The current flow in your question looks like an ordinary application flow. There is no need to use Chain of responsibility for that. For example, in this situation:

  1. Check if the file exists and is readable.

  2. Open the file.

  3. Read its contents.

  4. Check the header to ensure that the format is correct.

  5. Verify the CRC.

  6. Parse contents.

  7. Compute the statistics from the parsed contents.

  8. Return the statistical results.

the workflow is very similar, i.e. some of the steps may indicate that others shouldn't be done: for example if contents can't be parsed, it wouldn't make sense to compute the statistics, or if the header is invalid, there is no need to verify the CRC. However, Chain of responsibility pattern doesn't fit well here, because different steps use different data, and can modify it (or create additional data).
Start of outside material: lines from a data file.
def State.pool (s : State) (t : Nat) : Pool :=
  let c := s.obj (oTenantStallPoolConfig t)
  ⟨leN c 0 8, leN c 8 4, leN c 12 2, leN c 14 2, leN c 16 1, leN c 17 1, leN c 18 2, leN c 20 4, bit (leN c 24 1) 0⟩

def Pool.elemBytes (p : Pool) : Nat := fmtBits p.latFmt / 8
def Pool.scaleBytes (p : Pool) : Nat := if fmtMx p.latFmt then ceilDiv p.rank 32 else 0
def Pool.ropeBytes (p : Pool) : Nat := if p.dRope = 0 then 0 else fmtBits p.ropeFmt / 8
/-- ROW_BYTES. -/
def Pool.rowBytes (p : Pool) : Nat := 64 * ceilDiv (p.rank * p.elemBytes + p.scaleBytes + p.dRope * p.ropeBytes) 64
/-- STALL_BYTES. -/
def Pool.stallBytes (p : Pool) : Nat := p.layers * 256 * p.rowBytes
/-- Address of position q of stall s in a layer. -/
def Pool.rowAddr (p : Pool) (st layer q : Nat) : Nat := p.base + st * p.stallBytes + (layer * 256 + q) * p.rowBytes

/-- Stall behind a list index of an entry, none where it is empty (R220). -/
def Entry.stallAt (e : Entry) (x : Nat) : Option Nat := match Store.get 0 e.dir x with | 0 => none | n + 1 => some n

/-- An active autoregressive sequence of the tenant (R227). -/
def State.activeSequence (s : State) (t ix : Nat) : Bool :=
  let r := s.obj (oTenantRemudaRange t)
  let img := (s.entry ix).image
  decide (bits r 0 12 ≤ ix) && decide (ix < bits r 0 12 + bits r 12 13) && imgKind img == 2 && imgState img != 0 && imgState img != 5

/-! ## The parameter block's bytes 256 to 511 (Table 08-2) -/

structure AttendParam where
  kvFmt : Nat
  pFmt : Nat
  latent : Nat
  rotQ : Bool
  rotK : Bool
  layout : Nat
  headsQ : Nat
  headsKv : Nat
  dqk : Nat
  dv : Nat
  off : Nat
  dims : Nat
  frame : Nat
  window : Nat
  globalKv : Nat
  layer : Nat
deriving DecidableEq, Repr

def parseAttend (b : List Byte) : AttendParam :=
  let l := le b 258 1
  ⟨le b 256 1, le b 257 1, l % 4, bit l 2, bit l 3, bits l 4 1, le b 260 2, le b 262 2, le b 264 2, le b 266 2, le b 268 2, le b 270 2,
    le b 272 4, le b 276 4, le b 280 4, le b 284 4⟩

def AttendParam.rot (p : AttendParam) : Bool := p.rotQ || p.rotK
/-- Keys' non-rotary elements in stall mode. -/
def AttendParam.plain (p : AttendParam) : Nat := p.dqk - p.dims

/-- The fields of Table 08-1 that stand alone (R202, R204). -/
def attendBody (e : Env) : Checks :=
  let src := e.f 112 1
  let stall := bit src 0
  let append := bit src 1
  let mask := e.f 113 1
  let kind := mask % 8
  let fuse := e.f 115 1 % 4
  allChecks
   [descPtr e 88, descPtr e 96, need 0 104 (e.f 104 8 % 64 == 0),
    need 0 112 (decide (src < 8) && (stall || src == 0) && (!append || e.step.isSome) && (!bit src 2 || (append && kind == 3 && !bit mask 4))),
    need 0 113 (decide (kind ≤ 3) && decide (mask < 32) && (!bit mask 4 || kind == 3)), outChecks e 114 3,
    need 0 115 (fuse != 3 && (fuse != 1 || !stall)), need 0 116 (decide (1 ≤ e.f 116 1) && decide (e.f 116 1 ≤ 64)), need 0 117 (e.f 117 3 == 0),
    need 0 120 (fp32Finite (e.f 120 4)), need 0 124 (e.f 124 4 == 0)]

/-- The fields of Table 08-2 that stand alone (R203, R204). -/
def attendFieldChecks (e : Env) (b : List Byte) (p : AttendParam) : Checks :=
  let stall := bit (e.f 112 1) 0
  let append := bit (e.f 112 1) 1
  let mask := e.f 113 1
  let kind := mask % 8
  let fuse := e.f 115 1 % 4
  allChecks
   [need 9 56 (if fuse = 0 then le b 56 8 == 0 else le b 56 8 != 0),
    need 9 256 (if p.latent != 0 || p.rot then p.kvFmt == 2 || p.kvFmt == 4 else p.kvFmt == 0),
    need 9 257 (p.pFmt == 2 || p.pFmt == 4),
    need 9 258 (p.latent != 3 && decide (le b 258 1 < 32) && decide ((p.latent = 0) ↔ (stall = false))), need 9 259 (le b 259 1 == 0),
    need 9 260 (decide (1 ≤ p.headsQ) && decide (p.headsQ ≤ 256)), need 9 262 (decide (1 ≤ p.headsKv) && decide (p.headsKv ≤ p.headsQ) && p.headsQ % p.headsKv == 0),
    need 9 264 (decide (16 ≤ p.dqk) && decide (p.dqk ≤ 1024) && p.dqk % 16 == 0), need 9 266 (decide (16 ≤ p.dv) && decide (p.dv ≤ 1024) && p.dv % 16 == 0),
    need 9 268 (if p.rot then p.off % 2 == 0 && decide (p.off < p.dqk) && (!(stall && p.rotK) || p.off + p.dims == p.dqk) else p.off == 0),
    need 9 270 (if p.rot then p.dims % 2 == 0 && decide (2 ≤ p.dims) && decide (p.dims + p.off ≤ p.dqk) else p.dims == 0),
    need 9 272 ((kind == 2) == (p.frame != 0)), need 9 276 ((kind == 3) == (p.window != 0)), need 9 280 ((fuse == 1 || fuse == 2) == (p.globalKv != 0)),
    need 9 284 (stall || p.layer == 0),
    need 9 288 (!stall || le b 288 8 == 0), need 9 296 (!stall || le b 296 8 == 0), need 9 304 (bit mask 3 || le b 304 8 == 0),
    need 9 312 (p.rot || le b 312 8 == 0), need 9 320 (p.rot || le b 320 8 == 0), need 9 328 (le b 328 8 % 4 == 0),
    need 9 336 (stall || le b 336 8 == 0), need 9 344 (stall || le b 344 8 == 0),
    need 9 352 (if stall && e.step.isNone then le b 352 8 != 0 else le b 352 8 == 0),
    need 9 360 (append || le b 360 8 == 0), need 9 368 (append || le b 368 8 == 0), need 9 376 (((b.drop 376).take 136).all (fun x => x == 0))]

/-! ## Scores and the online softmax -/

/-- A dot product as one segment in ascending index (R208). -/
def dotRow (fa fb : Nat) (a b : List MElem) : Flagged Acx :=
  let r := reducePair 0 (groupElems fa fb) (max a.length 1) false a b
  (r.value, orFlags r.segFlags ||| r.endFlags)

/-- One key position as a query sees it: whether it is real, its score, and its value row. -/
structure KeyPos where
  real : Bool
  score : Flagged Acx
  value : List MElem
deriving DecidableEq, Repr

/-- The running result of a segment: maximum, denominator, numerators. -/
structure Soft where
  m : Acx
  l : Acx
  o : List Acx
deriving DecidableEq, Repr

/-- One block of the online softmax (R209); the rescaling raises IX as R541 has it. -/
def softBlock (pFmt vFmt dv : Nat) (acc : Flagged (Option Soft)) (block : List KeyPos) : Flagged (Option Soft) :=
  if block.all (fun k => !k.real) then acc
  else
    let cur := acc.1.getD ⟨acxInf true, acxZero false, List.replicate dv (acxZero false)⟩
    let scores := (block.filter KeyPos.real).map KeyPos.score
    let mb := scores.foldl (fun (a : Flagged Acx) x => Flagged.bind a (fun u => Flagged.bind x (fun v => acxMax u v))) (acxInf true, 0)
    let mn := Flagged.bind mb (fun v => acxMax cur.m v)
    let f := (acxSub cur.m mn.1).bind acxRescale
    let l1 := acxMul cur.l f.1
    let ps := block.map (fun k => if k.real then
        let p := ((k.score.1 |> fun v => acxSub v mn.1).bind acxExp).bind (fun v => roundOut pFmt 0 false 0 v.toNum)
        ((⟨p.1, ⟨decodeElem pFmt p.1, 127⟩⟩ : MElem), p.2) else (MElem.hole, (0 : Flags)))
    let sum := (ps.filter (fun p => !p.1.el.masked)).foldl (fun (a : Flagged Acx) p => Flagged.bind a (fun u => acxAdd u (acxOf p.1.el.v))) (acxZero false, 0)
    let l2 := acxAdd l1.1 sum.1
    let os := mapFlagged (fun d => (acxMul (cur.o.getD d (acxZero false)) f.1).bind (fun old =>
        (dotRow pFmt vFmt (ps.map (·.1)) (block.map (fun k => if k.real then k.value.getD d MElem.zero else MElem.hole))).bind (fun t => acxAdd old t)))
      (List.range dv)
    (some ⟨mn.1, l2.1, os.1⟩, acc.2 ||| mn.2 ||| f.2 ||| l1.2 ||| orFlags (ps.map (·.2)) ||| sum.2 ||| l2.2 ||| os.2)

/-- One segment, block by block (R209). -/
def softSegment (pFmt vFmt dv : Nat) (keys : List KeyPos) : Flagged (Option Soft) :=
  (chunks 256 keys).foldl (softBlock pFmt vFmt dv) (none, 0)

/-- The fold over segments in ascending order (R210). -/
def softFold (acc : Flagged (Option Soft)) (seg : Option Soft) : Flagged (Option Soft) :=
  match acc.1, seg with
  | none, x => (x, acc.2)
  | some a, none => (some a, acc.2)
  | some a, some b =>
    let mn := acxMax a.m b.m
    let fa := (acxSub a.m mn.1).bind acxRescale
    let fb := (acxSub b.m mn.1).bind acxRescale
    let mix := fun (x y : Acx) => (acxMul x fa.1).bind (fun u => (acxMul y fb.1).bind (fun v => acxAdd u v))
    let l := mix a.l b.l
    let os := mapFlagged (fun d => mix (a.o.getD d (acxZero false)) (b.o.getD d (acxZero false))) (List.range a.o.length)
    (some ⟨mn.1, l.1, os.1⟩, acc.2 ||| mn.2 ||| fa.2 ||| fb.2 ||| l.2 ||| os.2)

/-- x of R210, or +0 where no position is real (R207). -/
def softResult (dv : Nat) : Option Soft → Flagged (List Acx)
  | none => (List.replicate dv (acxZero false), 0)
  | some f => let r := boundedDiv 0x0C 1 acxOne f.l; let xs := mapFlagged (fun o => acxMul o r.1) f.o; (xs.1, r.2 ||| xs.2)

/-- A segment's result as the values that leave for its owner (R216). -/
def softImages : Option Soft → List Acx
  | none => []
  | some f => f.m :: f.l :: f.o

def softOfImages : List Acx → Option Soft
  | m :: l :: o => some ⟨m, l, o⟩
  | _ => none

/-- Whether the mask kind admits query position i and key position j (Table 08-4). -/
def maskAdmits (kind frame window : Nat) (sym : Bool) (i j : Nat) : Bool :=
  match kind with
  | 0 => true
  | 1 => decide (j ≤ i)
  | 2 => decide (j / frame ≤ i / frame)
  | _ => if sym then decide (((i : Int) - j).natAbs < window) else decide ((i : Int) - window < j) && decide (j ≤ i)

/-! ## Keys and values -/

/-- The keys of one batch index and KV head: positions held here, their key rows, value rows and the rows' flags. -/
structure KeySet where
  start : Nat                    -- position of the first
  present : List Bool            -- R206 condition 4
  key : List (Flagged (List MElem))      -- non-rotary and rotary parts; in absorbed mode the latent
  rope : List (Flagged (List MElem))     -- absorbed mode: rotated k_R
  value : List (Flagged (List MElem))
deriving DecidableEq, Repr

def KeySet.none : KeySet := ⟨0, [], [], [], []⟩

/-- A stall row's latent and k_R (R219). -/
def State.stallRow (s : State) (c : Ctx) (p : Pool) (st layer q : Nat) : Except AccFault (List MElem × List MElem) := do
  let b ← s.readVa c (p.rowAddr st layer q) p.rowBytes
  let codes := unpackCodes (fmtBits p.latFmt) p.rank (b.take (p.rank * p.elemBytes))
  let sc := ((b.drop (p.rank * p.elemBytes)).take p.scaleBytes).map BitVec.toNat
  let rope := unpackCodes (fmtBits p.ropeFmt) p.dRope ((b.drop (p.rank * p.elemBytes + p.scaleBytes)).take (p.dRope * p.ropeBytes))
  return (rowElems p.latFmt ⟨codes, sc⟩, rope.map (fun x => ⟨x, ⟨decodeElem p.ropeFmt x, 127⟩⟩))

/-- Rotate one row at a position and round it to the KV format; without rotation it is only rounded. -/
def roundedRow (p : AttendParam) (fmt : Nat) (rot : Bool) (headDim off : Nat) (tb : RotTable) (pos : Nat) (row : List MElem) : Flagged (List MElem) :=
  let r := acxRow row
  joinRow ((if rot then rotateRow p.layout headDim off p.dims tb pos r else r).map (proRound fmt))

/-- Expand a latent by the rows of U for a head (R167, R212). -/
def expandRow (fmt uFmt latFmt : Nat) (u : Mat) (lat : List MElem) : Flagged (List MElem) :=
  joinRow (u.map (fun ur => let x := dotRow uFmt latFmt ur lat; proRound fmt x))

/-- The keys of a sequence for one KV head (R205, R206, R212, R213). -/
def State.stallKeys (s : State) (c : Ctx) (pool : Pool) (p : AttendParam) (tb : RotTable) (ent : Entry) (count : Nat) (uk uv : Mat) (ukF uvF : Nat) :
    Except AccFault KeySet := do
  let rows ← (List.range count).mapM (fun j => match ent.stallAt (j / 256) with
    | none => .ok (none : Option (List MElem × List MElem))
    | some st => (s.stallRow c pool st p.layer (j % 256)).map some)
  let per := (List.range count).map (fun j => match rows.getD j none with
    | none => (false, (([] : List MElem), (0 : Flags)), (([] : List MElem), (0 : Flags)), (([] : List MElem), (0 : Flags)))
    | some r =>
      let rope := roundedRow p p.kvFmt p.rotK (max p.dims 1) 0 tb j r.2
      if p.latent = 2 then (true, (r.1, 0), rope, (r.1, 0))
      else
        let k := expandRow p.kvFmt ukF pool.latFmt uk r.1
        (true, (k.1 ++ rope.1, k.2 ||| rope.2), rope, expandRow p.kvFmt uvF pool.latFmt uv r.1))
  return ⟨0, per.map (·.1), per.map (·.2.1), per.map (·.2.2.1), per.map (·.2.2.2)⟩

/-- The rows an appending ATTEND writes, as cells (R220). -/
def State.appendCells (s : State) (c : Ctx) (e : Env) (pool : Pool) (p : AttendParam) (ent : Entry) (b n : Nat) (lat rope : Tensor) :
    Except AccFault (List (Nat × Byte) × Flags) :=
  (List.range n).foldlM (fun (acc : List (Nat × Byte) × Flags) i => do
    let pos := imgLength ent.image + i
    match ent.stallAt (pos / 256) with
    | none => .ok acc
    | some st => do
      let l ← s.readRow c lat [i, b] pool.rank
      let key := s.rowKey e pool.rank (i + n * b)
      let lo := movedRow lat.fmt pool.latFmt (outMode (e.f 114 1)) (outSat (e.f 114 1)) key l
      let base := pool.rowAddr st p.layer (pos % 256)
      let w1 ← s.cellsVa c base (toLe (pool.rank * pool.elemBytes) (packCodes (fmtBits pool.latFmt) lo.codes) ++ lo.scales.map (BitVec.ofNat 8))
      if pool.dRope = 0 then .ok (acc.1 ++ w1, acc.2 ||| orFlags lo.flags)
      else do
        let r ← s.readRow c rope [i, b] pool.dRope
        let ro := movedRow rope.fmt pool.ropeFmt (outMode (e.f 114 1)) (outSat (e.f 114 1)) key r
        let w2 ← s.cellsVa c (base + pool.rank * pool.elemBytes + pool.scaleBytes) (toLe (pool.dRope * pool.ropeBytes) (packCodes (fmtBits pool.ropeFmt) ro.codes))
        .ok (acc.1 ++ w1 ++ w2, acc.2 ||| orFlags lo.flags ||| orFlags ro.flags)) ([], 0)

/-! ## The plan -/

/-- A batch dimension of K, V or MASK: its own index, or 0 where it has extent 1. -/
def batchIdx (t : Tensor) (d i : Nat) : Nat := if t.e d = 1 then 0 else i

/-- A dimension equals n, or is 1 with stride 0 (Table 08-3). -/
def dimOrOne (t : Tensor) (d n : Nat) : Bool := t.ext.getD d 0 == n || (t.ext.getD d 0 == 1 && t.stride.getD d 1 == 0)

/-- The OBJECT_STATE of R227: the lowest entry index that offends, and its reason. -/
def stallStateFail (l : List (Nat × Nat)) : Option Fail :=
  match sortBy (·.1) (l.filter (fun x => x.2 != 0)) with
  | [] => none
  | x :: _ => some ⟨stObjectState, x.1 % 4096 + x.2 * 4096, none⟩

/-- The operands of ATTEND (Table 08-3), and the logical query rows, heads and batch indices. Where two operands' runtime extents differ
the smaller holds (log entry 92). -/
structure AttendOps where
  q : Tensor
  o : Tensor
  k : Tensor
  v : Tensor
  m : Tensor
  uk : Tensor
  uv : Tensor
  nl : Tensor                    -- NEW_LAT_DESC
  nr : Tensor                    -- NEW_ROPE_DESC
  p : AttendParam
  pool : Pool
  stall : Bool
  append : Bool
  explicit : Bool
  fuse : Nat
  sv : Nat
  nKv : Nat                      -- logical key count of tensor mode
  rows : Nat                     -- query rows computed, all ranks' under FUSE_MODE 2
  heads : Nat
  batch : Nat
deriving DecidableEq, Repr

/-- Formats of q, k and v as the products take them (R212, R213). -/
def AttendOps.qf (a : AttendOps) : Nat := if a.p.rotQ then a.p.kvFmt else a.q.fmt
def AttendOps.kf (a : AttendOps) : Nat := if a.p.rotK || a.stall then a.p.kvFmt else a.k.fmt
def AttendOps.vf (a : AttendOps) : Nat := if a.stall then (if a.p.latent = 2 then a.pool.latFmt else a.p.kvFmt) else a.v.fmt
/-- Elements of a value row: D_V, or r in absorbed mode. -/
def AttendOps.width (a : AttendOps) : Nat := if a.p.latent = 2 then a.pool.rank else a.p.dv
The question you linked to gives an answer which will probably apply to your situation as well: introducing CoR will have a a high risk of making complicated things even more complicated. "CoR pattern" is fine if you want to modify the chain sequence at run time, which I guess is not the case in your situation above.

So my advice here is:

  • have a method for each of the first seven steps (with a return value if the step fails).
  • group the calls of that methods together (perhaps all 7 calls, or you first group intermediate steps together). May result in a method like

     StatusCode PreprocessRequest()
            return StatusCode.RetrieveEncryptedFailed;
           return StatusCode.DecryptFailed;
        return StatusCode.OK;

Then call that method like

  ProcessRequest processor = new ProcessRequest();
  // ...
  StatusCode state = processor.PreprocessRequest();
      Request req = processor.GetRequest();

(Of course, the details may look different in your case, especially the error handling, but I hope you get the idea.)

So, here is the gist: try to make your "if"s less complex by simply grouping things together into methods, make the error handling uniform on each level, make sure to have parts of a method all on the same level of abstraction (otherwise introduce another intermediate method). I guess that will help you to improve the code to a degree where the "complex if/else statements" vanish.